(Collected data entries)
*****
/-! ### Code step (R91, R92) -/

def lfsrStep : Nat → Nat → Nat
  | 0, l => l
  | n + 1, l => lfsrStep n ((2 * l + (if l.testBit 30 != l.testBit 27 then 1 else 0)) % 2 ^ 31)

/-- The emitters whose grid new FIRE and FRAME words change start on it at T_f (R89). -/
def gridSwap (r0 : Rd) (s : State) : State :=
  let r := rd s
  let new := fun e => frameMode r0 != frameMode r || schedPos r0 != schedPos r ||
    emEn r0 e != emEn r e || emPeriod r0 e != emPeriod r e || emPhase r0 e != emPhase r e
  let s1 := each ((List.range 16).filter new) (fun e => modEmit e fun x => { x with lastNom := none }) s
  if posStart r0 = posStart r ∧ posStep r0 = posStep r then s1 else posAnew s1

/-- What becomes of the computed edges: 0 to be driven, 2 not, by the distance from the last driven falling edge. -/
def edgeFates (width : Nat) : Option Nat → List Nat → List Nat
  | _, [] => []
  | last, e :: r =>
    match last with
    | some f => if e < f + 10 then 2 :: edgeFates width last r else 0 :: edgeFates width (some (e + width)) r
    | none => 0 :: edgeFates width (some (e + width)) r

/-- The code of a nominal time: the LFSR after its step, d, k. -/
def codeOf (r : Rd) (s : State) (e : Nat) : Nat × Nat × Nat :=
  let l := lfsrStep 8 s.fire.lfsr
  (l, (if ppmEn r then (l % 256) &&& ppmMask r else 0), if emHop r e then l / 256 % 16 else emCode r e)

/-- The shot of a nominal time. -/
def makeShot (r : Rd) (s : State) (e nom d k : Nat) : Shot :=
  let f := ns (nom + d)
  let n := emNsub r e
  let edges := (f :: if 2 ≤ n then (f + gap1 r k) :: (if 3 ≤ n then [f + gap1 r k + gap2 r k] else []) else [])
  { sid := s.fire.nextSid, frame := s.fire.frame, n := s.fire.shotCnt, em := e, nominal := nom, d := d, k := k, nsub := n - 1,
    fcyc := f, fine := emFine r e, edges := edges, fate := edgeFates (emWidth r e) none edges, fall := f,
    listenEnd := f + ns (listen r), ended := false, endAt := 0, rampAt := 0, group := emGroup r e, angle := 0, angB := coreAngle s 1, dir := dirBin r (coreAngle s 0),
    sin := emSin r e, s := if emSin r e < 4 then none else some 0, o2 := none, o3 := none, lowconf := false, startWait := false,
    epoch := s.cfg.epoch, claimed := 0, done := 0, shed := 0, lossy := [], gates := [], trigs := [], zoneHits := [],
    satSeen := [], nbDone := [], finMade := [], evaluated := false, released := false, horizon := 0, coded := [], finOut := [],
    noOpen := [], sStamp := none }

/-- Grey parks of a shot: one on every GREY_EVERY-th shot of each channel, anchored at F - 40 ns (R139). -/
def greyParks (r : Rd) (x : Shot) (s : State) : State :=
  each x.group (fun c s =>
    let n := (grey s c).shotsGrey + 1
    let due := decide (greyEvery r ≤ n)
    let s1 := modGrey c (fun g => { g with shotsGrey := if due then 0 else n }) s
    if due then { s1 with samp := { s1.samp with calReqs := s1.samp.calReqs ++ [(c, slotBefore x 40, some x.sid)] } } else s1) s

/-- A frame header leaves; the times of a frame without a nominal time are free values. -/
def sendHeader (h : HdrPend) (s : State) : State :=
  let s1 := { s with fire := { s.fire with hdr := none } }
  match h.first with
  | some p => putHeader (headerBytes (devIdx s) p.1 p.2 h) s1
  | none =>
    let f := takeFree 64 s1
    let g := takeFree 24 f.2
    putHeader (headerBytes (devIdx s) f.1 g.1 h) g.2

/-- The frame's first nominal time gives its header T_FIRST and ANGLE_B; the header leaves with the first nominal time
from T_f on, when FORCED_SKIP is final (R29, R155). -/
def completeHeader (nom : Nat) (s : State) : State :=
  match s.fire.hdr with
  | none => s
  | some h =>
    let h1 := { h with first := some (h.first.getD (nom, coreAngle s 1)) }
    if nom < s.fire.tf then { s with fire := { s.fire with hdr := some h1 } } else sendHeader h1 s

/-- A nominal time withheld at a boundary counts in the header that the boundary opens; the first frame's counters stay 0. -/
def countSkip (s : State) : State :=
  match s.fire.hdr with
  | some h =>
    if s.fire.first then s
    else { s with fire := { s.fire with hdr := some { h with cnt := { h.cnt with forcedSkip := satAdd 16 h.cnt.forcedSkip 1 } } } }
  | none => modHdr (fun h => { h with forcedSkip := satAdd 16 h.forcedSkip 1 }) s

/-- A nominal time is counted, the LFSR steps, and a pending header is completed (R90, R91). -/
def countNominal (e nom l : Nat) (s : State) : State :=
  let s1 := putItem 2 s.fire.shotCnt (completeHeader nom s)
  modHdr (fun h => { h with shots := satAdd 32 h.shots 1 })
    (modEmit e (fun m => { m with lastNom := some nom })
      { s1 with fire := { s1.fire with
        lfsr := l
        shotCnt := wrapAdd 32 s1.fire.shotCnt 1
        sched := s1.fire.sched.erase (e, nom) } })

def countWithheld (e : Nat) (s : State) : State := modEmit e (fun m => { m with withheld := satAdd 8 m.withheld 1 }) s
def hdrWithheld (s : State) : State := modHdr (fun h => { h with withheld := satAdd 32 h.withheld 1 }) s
*****
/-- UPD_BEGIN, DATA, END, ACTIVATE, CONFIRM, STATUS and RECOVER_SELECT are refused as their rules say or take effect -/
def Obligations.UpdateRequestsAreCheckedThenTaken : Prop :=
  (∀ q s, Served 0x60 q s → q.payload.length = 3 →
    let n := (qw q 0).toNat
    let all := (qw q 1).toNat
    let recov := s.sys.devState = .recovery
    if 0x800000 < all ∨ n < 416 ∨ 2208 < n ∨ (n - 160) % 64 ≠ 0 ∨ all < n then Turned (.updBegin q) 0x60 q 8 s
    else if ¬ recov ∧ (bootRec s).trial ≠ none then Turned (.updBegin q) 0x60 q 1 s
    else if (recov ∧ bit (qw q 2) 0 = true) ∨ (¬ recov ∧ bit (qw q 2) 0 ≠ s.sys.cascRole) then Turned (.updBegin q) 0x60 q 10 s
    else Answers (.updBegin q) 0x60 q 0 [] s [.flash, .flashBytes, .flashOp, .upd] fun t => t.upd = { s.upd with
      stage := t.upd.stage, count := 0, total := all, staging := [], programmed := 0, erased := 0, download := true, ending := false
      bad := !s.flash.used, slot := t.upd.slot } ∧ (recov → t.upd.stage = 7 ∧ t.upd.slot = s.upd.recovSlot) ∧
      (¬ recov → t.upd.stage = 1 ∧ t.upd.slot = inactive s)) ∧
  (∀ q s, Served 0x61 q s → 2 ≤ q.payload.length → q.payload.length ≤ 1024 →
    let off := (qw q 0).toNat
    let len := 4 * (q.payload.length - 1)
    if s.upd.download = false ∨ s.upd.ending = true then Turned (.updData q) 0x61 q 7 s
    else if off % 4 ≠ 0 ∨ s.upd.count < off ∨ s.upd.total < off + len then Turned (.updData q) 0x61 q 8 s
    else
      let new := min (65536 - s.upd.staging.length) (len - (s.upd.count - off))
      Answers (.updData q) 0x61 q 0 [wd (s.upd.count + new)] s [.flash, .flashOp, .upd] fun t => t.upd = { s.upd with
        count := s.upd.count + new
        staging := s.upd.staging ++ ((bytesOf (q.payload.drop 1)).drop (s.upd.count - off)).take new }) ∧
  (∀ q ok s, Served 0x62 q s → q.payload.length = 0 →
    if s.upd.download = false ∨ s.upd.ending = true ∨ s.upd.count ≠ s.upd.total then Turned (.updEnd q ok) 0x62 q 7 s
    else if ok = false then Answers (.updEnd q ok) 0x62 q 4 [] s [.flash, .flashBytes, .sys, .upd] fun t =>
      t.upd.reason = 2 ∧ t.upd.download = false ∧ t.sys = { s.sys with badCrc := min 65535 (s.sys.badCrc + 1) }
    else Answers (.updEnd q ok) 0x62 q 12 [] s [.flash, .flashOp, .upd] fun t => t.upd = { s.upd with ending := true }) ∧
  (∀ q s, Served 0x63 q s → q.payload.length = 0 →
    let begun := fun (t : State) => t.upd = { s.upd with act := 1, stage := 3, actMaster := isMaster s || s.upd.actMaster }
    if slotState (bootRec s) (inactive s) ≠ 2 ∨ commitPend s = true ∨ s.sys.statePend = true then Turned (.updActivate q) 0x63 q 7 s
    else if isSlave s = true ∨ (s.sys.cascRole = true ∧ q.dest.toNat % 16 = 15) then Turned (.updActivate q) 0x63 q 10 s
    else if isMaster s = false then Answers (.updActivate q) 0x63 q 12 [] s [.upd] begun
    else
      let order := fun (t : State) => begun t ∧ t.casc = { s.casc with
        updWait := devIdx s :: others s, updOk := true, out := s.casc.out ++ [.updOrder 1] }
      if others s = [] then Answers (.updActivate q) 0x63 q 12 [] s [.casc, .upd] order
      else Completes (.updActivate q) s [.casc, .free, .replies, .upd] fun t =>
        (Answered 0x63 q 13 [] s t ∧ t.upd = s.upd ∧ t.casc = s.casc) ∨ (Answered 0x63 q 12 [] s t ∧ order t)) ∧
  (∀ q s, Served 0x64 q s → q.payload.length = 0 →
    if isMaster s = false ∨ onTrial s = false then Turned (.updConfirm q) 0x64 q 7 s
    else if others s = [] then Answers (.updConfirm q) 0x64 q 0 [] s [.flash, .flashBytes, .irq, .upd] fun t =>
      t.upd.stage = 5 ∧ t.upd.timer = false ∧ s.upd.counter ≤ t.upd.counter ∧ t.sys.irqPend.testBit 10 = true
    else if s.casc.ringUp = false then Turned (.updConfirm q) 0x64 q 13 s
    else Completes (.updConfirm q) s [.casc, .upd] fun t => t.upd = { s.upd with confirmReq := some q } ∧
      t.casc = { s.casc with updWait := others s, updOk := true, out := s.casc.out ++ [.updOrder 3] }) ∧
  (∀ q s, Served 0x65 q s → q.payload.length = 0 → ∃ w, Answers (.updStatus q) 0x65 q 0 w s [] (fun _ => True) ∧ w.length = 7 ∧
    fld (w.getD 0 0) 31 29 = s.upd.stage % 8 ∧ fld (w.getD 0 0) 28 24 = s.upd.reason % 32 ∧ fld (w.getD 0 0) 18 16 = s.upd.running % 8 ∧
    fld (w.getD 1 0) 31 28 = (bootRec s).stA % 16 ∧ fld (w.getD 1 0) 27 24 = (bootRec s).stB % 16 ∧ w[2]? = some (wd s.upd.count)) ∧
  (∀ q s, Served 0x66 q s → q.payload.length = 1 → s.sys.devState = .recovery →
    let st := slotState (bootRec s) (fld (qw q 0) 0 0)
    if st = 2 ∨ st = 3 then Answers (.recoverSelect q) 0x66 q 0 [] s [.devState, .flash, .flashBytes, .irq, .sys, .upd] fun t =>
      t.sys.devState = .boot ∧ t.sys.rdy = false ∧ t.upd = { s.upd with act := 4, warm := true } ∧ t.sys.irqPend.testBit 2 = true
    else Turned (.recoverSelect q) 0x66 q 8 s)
*****
▶ **EXERCISE DESCRIPTION**:
Each line in the records above that contains the word "edges" must be copied.

▶ **RESPONSE AREA**:
/-- What becomes of the computed edges: 0 to be driven, 2 not, by the distance from the last driven falling edge. -/
  let edges := (f :: if 2 ≤ n then (f + gap1 r k) :: (if 3 ≤ n then [f + gap1 r k + gap2 r k] else []) else [])
    fcyc := f, fine := emFine r e, edges := edges, fate := edgeFates (emWidth r e) none edges, fall := f,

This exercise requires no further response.